PROBLEM DESCRIPTION: The answer must consist of every line from the data that holds the string "lemma".

DATA FOR THIS EXERCISE:
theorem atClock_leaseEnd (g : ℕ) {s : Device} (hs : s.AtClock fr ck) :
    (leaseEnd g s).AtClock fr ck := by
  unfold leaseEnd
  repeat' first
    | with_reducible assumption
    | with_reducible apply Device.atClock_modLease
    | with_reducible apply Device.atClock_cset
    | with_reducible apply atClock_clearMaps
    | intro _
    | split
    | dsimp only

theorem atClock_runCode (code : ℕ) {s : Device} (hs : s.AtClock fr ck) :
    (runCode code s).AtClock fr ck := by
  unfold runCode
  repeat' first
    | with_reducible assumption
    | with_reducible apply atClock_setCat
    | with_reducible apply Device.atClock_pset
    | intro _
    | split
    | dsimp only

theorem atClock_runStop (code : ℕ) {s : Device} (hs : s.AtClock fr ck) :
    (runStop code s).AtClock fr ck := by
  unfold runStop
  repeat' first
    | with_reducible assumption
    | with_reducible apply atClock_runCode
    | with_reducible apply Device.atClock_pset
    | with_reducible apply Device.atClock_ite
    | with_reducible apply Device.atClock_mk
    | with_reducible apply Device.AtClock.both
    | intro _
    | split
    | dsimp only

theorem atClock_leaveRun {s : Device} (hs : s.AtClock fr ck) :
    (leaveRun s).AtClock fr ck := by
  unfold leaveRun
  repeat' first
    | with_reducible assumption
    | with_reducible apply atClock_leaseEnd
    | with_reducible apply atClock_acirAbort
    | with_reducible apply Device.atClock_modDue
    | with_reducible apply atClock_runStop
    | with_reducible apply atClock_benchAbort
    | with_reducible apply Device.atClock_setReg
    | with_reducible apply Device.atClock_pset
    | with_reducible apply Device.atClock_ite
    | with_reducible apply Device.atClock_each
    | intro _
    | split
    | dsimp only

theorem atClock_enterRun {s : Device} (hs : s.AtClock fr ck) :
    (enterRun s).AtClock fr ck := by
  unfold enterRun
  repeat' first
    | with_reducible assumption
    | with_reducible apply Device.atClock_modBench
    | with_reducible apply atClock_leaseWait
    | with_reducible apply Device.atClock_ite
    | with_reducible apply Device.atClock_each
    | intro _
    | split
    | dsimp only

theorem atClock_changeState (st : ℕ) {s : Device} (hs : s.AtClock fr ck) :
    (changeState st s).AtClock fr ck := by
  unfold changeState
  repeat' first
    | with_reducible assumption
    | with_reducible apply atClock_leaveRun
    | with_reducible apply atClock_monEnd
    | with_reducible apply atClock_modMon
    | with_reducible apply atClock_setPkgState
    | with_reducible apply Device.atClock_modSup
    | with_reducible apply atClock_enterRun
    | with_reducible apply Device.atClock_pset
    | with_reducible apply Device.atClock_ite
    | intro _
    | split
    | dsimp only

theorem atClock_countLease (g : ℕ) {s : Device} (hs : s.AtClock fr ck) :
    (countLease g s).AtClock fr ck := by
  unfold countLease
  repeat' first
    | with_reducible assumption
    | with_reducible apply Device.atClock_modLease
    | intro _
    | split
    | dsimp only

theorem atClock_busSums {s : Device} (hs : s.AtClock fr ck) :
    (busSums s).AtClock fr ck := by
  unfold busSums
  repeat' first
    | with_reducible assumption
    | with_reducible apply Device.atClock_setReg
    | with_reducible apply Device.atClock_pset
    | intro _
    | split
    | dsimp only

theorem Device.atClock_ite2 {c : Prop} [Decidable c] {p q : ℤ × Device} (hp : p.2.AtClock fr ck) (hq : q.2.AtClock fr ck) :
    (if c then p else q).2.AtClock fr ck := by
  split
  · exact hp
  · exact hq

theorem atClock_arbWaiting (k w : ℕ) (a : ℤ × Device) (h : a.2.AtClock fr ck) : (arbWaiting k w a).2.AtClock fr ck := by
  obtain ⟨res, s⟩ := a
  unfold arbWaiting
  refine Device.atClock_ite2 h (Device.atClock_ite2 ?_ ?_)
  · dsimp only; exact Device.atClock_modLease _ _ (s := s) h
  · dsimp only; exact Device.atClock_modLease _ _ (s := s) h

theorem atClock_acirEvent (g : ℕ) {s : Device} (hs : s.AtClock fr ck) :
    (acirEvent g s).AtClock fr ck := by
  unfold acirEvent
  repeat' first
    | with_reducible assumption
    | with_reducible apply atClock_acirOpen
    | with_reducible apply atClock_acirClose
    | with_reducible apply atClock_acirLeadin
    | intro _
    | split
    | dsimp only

--

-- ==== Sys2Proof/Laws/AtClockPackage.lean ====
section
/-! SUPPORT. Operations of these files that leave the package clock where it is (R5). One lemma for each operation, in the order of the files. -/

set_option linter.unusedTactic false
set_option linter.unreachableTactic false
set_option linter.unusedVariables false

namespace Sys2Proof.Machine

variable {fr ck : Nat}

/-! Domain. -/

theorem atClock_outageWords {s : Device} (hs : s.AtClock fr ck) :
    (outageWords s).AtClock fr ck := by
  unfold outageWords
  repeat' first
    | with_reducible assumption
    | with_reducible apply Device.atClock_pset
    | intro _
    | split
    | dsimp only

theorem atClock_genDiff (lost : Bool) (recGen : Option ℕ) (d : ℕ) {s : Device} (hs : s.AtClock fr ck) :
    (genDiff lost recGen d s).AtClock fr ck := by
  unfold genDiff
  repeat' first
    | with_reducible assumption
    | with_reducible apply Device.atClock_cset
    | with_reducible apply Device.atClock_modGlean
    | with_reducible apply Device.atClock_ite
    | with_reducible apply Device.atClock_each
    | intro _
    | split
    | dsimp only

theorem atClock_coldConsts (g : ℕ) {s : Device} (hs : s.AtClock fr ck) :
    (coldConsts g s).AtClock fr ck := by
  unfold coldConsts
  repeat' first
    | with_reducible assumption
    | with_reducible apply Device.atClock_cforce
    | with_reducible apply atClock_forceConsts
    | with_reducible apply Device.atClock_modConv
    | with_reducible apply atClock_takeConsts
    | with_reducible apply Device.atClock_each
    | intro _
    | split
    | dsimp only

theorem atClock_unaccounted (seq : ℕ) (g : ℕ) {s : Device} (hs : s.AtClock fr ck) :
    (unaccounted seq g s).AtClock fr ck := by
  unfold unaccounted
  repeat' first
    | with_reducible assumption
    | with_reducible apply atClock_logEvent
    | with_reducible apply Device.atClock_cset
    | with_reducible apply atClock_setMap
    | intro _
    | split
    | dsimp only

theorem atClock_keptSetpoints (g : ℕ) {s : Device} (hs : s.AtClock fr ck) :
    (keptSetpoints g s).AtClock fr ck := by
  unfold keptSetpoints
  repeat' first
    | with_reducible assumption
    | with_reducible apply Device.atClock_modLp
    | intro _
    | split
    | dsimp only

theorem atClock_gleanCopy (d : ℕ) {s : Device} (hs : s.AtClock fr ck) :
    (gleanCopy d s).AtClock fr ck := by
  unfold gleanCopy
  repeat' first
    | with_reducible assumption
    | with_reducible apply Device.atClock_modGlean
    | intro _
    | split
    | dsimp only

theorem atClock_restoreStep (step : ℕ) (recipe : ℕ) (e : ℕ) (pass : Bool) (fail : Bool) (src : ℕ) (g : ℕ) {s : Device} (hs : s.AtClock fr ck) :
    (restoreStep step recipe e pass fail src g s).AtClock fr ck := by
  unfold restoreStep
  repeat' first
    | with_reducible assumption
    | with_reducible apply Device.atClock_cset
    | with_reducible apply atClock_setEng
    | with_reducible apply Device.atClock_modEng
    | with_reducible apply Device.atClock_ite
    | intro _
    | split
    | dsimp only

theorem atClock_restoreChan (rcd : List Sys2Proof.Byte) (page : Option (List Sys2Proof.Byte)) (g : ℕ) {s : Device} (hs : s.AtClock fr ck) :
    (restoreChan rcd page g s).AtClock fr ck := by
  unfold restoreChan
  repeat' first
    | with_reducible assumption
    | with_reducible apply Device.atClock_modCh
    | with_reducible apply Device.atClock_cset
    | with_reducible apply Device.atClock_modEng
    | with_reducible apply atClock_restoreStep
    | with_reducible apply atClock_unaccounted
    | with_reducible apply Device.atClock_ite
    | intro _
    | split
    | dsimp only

* * *

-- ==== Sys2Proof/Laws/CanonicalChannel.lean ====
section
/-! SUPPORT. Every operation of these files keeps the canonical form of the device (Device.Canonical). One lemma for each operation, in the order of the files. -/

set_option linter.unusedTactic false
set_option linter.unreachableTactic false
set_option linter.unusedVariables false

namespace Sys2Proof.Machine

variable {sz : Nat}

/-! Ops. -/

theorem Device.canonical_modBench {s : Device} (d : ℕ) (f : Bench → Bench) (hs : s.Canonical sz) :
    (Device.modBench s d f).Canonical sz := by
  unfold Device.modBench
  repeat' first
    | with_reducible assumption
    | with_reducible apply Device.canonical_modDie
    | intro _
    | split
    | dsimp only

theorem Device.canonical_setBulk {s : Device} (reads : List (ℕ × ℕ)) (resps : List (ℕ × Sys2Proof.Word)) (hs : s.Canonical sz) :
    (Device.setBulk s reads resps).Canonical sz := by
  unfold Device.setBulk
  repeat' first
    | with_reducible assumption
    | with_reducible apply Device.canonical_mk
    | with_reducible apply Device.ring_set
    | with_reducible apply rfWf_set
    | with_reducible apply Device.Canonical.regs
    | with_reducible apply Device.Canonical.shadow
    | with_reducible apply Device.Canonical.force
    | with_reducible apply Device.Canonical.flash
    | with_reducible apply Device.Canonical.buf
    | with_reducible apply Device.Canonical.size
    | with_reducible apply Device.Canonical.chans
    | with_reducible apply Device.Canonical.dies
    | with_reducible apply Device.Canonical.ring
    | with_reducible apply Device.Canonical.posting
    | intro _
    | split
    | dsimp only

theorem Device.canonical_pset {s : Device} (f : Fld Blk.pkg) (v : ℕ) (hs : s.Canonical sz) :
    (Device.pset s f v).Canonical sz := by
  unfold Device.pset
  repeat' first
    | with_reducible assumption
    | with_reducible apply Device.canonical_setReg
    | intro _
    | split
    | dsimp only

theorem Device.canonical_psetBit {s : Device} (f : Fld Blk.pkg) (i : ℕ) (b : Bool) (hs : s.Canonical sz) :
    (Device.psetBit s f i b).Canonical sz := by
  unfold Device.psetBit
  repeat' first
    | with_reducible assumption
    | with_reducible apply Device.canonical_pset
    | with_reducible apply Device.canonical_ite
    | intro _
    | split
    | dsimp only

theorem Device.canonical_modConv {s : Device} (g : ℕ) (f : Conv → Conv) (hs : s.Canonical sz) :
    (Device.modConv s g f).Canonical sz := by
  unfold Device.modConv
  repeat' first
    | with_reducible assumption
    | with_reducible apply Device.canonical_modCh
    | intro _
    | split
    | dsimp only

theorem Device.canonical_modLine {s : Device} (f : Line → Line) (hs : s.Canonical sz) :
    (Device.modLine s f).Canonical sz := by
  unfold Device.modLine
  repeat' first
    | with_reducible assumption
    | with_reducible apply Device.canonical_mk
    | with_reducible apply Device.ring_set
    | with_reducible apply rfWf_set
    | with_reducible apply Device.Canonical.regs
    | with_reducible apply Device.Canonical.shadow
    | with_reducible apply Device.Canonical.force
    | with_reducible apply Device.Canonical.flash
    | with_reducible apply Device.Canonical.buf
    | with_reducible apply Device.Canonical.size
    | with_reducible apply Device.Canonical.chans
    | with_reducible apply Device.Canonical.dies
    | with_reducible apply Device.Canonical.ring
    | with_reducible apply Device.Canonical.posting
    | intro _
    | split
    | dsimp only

ANSWER FOR THE TASK:
/-! SUPPORT. Operations of these files that leave the package clock where it is (R5). One lemma for each operation, in the order of the files. -/
/-! SUPPORT. Every operation of these files keeps the canonical form of the device (Device.Canonical). One lemma for each operation, in the order of the files. -/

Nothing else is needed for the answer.